[Task material]

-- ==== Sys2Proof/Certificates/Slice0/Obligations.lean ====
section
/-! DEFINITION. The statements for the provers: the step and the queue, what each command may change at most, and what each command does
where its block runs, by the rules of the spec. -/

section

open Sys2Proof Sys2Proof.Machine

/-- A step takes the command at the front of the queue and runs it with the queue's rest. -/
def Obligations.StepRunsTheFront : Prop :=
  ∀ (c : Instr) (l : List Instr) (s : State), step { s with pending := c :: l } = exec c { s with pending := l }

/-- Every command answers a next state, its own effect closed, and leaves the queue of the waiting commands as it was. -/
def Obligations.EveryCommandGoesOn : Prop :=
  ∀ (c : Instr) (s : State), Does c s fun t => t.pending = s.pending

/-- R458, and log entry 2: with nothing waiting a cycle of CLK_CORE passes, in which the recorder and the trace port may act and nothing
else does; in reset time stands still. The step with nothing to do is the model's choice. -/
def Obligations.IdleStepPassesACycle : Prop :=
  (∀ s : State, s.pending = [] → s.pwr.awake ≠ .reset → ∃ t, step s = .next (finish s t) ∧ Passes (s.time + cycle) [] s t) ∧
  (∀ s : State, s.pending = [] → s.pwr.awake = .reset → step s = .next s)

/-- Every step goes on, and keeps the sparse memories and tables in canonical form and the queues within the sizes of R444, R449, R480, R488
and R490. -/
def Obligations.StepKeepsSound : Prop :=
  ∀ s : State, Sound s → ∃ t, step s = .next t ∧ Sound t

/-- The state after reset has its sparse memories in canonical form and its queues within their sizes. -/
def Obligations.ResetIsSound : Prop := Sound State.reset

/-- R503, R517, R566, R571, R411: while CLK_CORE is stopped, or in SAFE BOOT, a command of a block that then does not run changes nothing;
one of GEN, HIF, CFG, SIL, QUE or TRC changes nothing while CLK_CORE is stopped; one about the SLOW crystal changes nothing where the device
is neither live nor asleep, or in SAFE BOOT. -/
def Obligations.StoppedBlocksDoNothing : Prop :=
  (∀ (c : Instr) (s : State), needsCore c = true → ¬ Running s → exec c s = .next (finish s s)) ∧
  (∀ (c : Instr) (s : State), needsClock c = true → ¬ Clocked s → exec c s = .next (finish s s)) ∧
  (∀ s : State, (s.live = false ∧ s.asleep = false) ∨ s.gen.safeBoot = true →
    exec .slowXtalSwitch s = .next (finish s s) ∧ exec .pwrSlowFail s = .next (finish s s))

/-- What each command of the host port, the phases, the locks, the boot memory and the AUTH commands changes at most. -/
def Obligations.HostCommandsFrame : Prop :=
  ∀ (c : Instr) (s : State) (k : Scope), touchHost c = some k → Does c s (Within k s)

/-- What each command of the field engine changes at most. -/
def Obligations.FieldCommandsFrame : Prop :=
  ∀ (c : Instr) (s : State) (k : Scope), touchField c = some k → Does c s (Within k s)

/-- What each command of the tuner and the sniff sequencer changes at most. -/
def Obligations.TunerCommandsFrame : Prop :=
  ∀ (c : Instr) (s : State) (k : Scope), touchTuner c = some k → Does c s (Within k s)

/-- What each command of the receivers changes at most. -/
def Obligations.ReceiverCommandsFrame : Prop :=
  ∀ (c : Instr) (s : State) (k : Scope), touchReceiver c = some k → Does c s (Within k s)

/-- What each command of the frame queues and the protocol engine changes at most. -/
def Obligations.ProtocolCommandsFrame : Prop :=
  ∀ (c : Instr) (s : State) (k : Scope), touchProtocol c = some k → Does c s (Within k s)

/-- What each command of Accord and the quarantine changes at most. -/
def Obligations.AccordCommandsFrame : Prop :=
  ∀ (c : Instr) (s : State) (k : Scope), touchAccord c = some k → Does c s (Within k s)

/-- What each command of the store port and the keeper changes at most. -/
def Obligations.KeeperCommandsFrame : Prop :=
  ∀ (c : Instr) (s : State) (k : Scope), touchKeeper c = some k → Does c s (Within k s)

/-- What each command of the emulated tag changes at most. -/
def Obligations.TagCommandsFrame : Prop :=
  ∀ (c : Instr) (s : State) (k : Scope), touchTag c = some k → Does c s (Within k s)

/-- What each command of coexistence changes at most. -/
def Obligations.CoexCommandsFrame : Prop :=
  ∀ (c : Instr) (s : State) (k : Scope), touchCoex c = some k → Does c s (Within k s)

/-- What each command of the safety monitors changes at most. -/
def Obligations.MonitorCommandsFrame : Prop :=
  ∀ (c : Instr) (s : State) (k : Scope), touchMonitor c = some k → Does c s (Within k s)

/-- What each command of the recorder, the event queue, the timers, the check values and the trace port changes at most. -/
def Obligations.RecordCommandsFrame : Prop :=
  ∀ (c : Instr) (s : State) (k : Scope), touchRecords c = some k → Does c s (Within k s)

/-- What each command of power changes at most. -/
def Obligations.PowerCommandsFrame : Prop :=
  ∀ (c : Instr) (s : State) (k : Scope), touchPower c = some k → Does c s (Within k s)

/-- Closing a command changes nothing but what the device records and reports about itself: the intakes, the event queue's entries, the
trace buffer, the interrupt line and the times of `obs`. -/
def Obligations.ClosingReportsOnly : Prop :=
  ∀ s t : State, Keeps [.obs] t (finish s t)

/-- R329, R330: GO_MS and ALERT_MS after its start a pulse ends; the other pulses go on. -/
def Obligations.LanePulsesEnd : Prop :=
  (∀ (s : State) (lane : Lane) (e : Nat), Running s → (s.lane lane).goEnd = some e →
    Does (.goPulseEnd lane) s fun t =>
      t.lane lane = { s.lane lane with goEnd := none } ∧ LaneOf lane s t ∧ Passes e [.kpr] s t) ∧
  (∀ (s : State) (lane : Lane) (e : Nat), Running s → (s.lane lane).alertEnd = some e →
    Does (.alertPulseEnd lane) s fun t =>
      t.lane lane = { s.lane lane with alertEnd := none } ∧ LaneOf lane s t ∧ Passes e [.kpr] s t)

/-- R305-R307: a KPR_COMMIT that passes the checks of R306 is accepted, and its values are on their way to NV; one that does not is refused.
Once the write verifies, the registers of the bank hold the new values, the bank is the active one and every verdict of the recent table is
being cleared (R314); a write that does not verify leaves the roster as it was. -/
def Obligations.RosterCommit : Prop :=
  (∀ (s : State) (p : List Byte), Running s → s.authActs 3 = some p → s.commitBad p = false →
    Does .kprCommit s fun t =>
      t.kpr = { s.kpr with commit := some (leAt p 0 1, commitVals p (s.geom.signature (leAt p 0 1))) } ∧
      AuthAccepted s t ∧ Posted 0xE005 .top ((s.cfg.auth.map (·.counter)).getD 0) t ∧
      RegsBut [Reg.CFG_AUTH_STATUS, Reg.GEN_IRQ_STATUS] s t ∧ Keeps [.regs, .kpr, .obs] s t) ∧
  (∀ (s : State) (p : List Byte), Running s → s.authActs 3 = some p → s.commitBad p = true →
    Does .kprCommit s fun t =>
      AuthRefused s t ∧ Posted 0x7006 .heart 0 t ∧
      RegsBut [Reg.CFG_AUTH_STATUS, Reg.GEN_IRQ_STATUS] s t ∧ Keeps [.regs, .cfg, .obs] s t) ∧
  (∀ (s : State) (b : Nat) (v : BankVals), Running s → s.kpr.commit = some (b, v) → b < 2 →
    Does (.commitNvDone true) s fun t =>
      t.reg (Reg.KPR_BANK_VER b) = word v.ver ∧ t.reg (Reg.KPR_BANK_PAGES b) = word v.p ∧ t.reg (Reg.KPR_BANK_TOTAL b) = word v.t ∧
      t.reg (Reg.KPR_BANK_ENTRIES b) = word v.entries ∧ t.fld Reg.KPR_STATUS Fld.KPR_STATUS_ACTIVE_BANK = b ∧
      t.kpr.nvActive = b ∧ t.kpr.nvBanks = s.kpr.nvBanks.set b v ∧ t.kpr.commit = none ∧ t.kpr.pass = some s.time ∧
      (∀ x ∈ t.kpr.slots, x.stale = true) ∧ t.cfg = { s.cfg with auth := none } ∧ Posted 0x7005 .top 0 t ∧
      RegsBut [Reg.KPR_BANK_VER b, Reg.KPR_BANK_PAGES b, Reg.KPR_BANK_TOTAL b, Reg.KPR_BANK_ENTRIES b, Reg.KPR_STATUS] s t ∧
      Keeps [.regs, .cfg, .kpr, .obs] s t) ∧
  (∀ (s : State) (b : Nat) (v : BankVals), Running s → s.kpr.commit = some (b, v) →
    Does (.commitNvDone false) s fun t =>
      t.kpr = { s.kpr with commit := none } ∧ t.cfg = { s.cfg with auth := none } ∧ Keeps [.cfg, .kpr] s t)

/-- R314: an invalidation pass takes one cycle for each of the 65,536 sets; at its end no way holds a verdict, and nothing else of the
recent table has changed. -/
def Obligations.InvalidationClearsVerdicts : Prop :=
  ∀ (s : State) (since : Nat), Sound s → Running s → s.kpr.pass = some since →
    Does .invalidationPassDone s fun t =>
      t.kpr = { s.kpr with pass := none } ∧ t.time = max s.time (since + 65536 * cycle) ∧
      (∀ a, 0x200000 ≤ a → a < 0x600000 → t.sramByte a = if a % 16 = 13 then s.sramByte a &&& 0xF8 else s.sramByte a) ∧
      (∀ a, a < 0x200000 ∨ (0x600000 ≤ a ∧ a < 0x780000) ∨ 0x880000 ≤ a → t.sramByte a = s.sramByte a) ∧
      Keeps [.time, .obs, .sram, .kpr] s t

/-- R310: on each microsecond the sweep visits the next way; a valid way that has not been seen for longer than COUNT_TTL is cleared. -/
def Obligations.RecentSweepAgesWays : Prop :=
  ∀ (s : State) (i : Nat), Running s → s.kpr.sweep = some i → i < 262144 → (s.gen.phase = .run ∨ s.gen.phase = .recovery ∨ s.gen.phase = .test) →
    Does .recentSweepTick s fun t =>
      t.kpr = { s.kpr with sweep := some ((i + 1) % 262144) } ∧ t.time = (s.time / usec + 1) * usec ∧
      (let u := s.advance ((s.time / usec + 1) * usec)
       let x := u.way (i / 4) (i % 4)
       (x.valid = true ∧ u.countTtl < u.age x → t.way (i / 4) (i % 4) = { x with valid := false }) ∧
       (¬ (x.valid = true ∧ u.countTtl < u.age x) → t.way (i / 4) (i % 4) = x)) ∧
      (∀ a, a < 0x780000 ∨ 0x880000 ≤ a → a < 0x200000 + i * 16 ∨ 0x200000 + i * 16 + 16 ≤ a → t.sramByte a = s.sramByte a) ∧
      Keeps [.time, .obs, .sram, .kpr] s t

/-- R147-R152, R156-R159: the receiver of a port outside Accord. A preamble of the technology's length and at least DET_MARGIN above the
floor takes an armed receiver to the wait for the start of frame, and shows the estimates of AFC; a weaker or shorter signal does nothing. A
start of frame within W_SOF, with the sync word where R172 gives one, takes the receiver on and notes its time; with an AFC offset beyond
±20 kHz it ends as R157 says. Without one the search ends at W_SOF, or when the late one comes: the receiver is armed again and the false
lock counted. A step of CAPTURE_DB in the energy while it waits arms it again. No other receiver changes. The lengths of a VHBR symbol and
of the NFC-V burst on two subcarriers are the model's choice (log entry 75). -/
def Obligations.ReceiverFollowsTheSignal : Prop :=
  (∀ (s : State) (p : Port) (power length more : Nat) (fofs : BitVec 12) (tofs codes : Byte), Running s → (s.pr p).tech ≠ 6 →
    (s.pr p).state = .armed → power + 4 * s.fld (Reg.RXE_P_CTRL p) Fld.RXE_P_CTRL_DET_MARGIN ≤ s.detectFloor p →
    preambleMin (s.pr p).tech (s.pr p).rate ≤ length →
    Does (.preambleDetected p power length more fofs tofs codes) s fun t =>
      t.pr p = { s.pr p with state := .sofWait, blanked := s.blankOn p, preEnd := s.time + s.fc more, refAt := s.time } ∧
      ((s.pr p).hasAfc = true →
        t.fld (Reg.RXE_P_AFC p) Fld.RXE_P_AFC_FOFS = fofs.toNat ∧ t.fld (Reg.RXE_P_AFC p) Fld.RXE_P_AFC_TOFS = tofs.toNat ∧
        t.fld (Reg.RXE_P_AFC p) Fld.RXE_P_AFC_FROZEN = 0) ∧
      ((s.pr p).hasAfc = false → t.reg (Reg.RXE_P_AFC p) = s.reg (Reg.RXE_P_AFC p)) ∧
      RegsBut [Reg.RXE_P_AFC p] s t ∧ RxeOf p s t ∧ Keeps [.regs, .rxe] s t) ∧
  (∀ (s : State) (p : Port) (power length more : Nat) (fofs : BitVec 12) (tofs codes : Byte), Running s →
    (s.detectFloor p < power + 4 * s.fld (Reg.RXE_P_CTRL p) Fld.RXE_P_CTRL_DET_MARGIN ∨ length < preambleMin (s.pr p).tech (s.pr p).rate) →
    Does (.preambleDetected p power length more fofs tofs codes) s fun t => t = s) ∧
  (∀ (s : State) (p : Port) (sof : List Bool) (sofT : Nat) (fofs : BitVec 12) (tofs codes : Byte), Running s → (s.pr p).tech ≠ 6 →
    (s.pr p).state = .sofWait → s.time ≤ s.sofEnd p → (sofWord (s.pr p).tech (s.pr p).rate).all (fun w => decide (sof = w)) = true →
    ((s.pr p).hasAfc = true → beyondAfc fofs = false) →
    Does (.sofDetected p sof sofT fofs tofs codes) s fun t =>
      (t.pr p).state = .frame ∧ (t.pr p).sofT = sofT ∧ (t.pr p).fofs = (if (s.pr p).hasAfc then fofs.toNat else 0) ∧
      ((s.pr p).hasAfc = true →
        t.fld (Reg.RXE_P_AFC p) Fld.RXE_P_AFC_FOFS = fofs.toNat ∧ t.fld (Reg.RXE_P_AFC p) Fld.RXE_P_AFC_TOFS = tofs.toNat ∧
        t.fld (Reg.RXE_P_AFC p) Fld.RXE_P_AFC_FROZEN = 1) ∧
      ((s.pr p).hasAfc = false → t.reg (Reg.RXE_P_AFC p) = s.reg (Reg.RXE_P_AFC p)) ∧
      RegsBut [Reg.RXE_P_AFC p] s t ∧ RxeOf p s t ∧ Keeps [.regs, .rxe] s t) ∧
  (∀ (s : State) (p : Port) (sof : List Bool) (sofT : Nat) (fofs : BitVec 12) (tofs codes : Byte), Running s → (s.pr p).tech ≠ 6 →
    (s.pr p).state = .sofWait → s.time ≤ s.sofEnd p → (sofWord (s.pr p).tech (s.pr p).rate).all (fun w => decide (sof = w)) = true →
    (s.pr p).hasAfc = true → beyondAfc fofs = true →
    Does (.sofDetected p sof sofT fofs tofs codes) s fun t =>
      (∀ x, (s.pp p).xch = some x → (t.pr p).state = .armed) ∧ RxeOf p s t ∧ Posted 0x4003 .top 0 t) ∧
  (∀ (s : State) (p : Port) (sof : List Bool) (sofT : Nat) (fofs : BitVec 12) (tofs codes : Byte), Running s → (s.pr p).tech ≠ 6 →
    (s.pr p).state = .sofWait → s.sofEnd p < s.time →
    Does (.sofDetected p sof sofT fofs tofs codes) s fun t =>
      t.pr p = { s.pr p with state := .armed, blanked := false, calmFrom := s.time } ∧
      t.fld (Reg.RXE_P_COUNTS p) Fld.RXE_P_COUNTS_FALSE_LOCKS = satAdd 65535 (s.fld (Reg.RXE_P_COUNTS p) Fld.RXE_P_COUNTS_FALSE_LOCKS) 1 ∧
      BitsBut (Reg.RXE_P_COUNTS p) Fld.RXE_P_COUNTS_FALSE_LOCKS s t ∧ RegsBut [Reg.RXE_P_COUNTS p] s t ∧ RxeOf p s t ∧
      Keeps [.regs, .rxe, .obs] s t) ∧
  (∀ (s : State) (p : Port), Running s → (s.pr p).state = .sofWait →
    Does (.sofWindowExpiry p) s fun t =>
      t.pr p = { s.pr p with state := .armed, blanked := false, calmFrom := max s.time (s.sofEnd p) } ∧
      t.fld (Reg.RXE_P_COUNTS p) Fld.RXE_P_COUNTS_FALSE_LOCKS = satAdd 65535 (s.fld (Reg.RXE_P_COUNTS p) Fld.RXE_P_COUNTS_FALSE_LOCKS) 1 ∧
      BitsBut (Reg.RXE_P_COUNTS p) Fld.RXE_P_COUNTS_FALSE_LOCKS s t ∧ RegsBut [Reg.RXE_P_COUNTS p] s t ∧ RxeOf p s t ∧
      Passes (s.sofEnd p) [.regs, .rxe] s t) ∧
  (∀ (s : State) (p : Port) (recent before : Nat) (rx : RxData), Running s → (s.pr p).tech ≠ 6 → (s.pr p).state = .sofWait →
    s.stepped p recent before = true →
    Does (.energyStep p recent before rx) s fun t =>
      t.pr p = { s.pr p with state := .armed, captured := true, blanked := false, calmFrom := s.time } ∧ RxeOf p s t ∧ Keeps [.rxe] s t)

[/Task material]

* Goal of the exercise *
Would you please copy exactly the part of the entries above that begins at the line containing "trace buffer, the" and ends at the line containing "[.regs, .cfg, .obs] s t) ∧", both lines included?

* Worked solution *
trace buffer, the interrupt line and the times of `obs`. -/
def Obligations.ClosingReportsOnly : Prop :=
  ∀ s t : State, Keeps [.obs] t (finish s t)

/-- R329, R330: GO_MS and ALERT_MS after its start a pulse ends; the other pulses go on. -/
def Obligations.LanePulsesEnd : Prop :=
  (∀ (s : State) (lane : Lane) (e : Nat), Running s → (s.lane lane).goEnd = some e →
    Does (.goPulseEnd lane) s fun t =>
      t.lane lane = { s.lane lane with goEnd := none } ∧ LaneOf lane s t ∧ Passes e [.kpr] s t) ∧
  (∀ (s : State) (lane : Lane) (e : Nat), Running s → (s.lane lane).alertEnd = some e →
    Does (.alertPulseEnd lane) s fun t =>
      t.lane lane = { s.lane lane with alertEnd := none } ∧ LaneOf lane s t ∧ Passes e [.kpr] s t)

/-- R305-R307: a KPR_COMMIT that passes the checks of R306 is accepted, and its values are on their way to NV; one that does not is refused.
Once the write verifies, the registers of the bank hold the new values, the bank is the active one and every verdict of the recent table is
being cleared (R314); a write that does not verify leaves the roster as it was. -/
def Obligations.RosterCommit : Prop :=
  (∀ (s : State) (p : List Byte), Running s → s.authActs 3 = some p → s.commitBad p = false →
    Does .kprCommit s fun t =>
      t.kpr = { s.kpr with commit := some (leAt p 0 1, commitVals p (s.geom.signature (leAt p 0 1))) } ∧
      AuthAccepted s t ∧ Posted 0xE005 .top ((s.cfg.auth.map (·.counter)).getD 0) t ∧
      RegsBut [Reg.CFG_AUTH_STATUS, Reg.GEN_IRQ_STATUS] s t ∧ Keeps [.regs, .kpr, .obs] s t) ∧
  (∀ (s : State) (p : List Byte), Running s → s.authActs 3 = some p → s.commitBad p = true →
    Does .kprCommit s fun t =>
      AuthRefused s t ∧ Posted 0x7006 .heart 0 t ∧
      RegsBut [Reg.CFG_AUTH_STATUS, Reg.GEN_IRQ_STATUS] s t ∧ Keeps [.regs, .cfg, .obs] s t) ∧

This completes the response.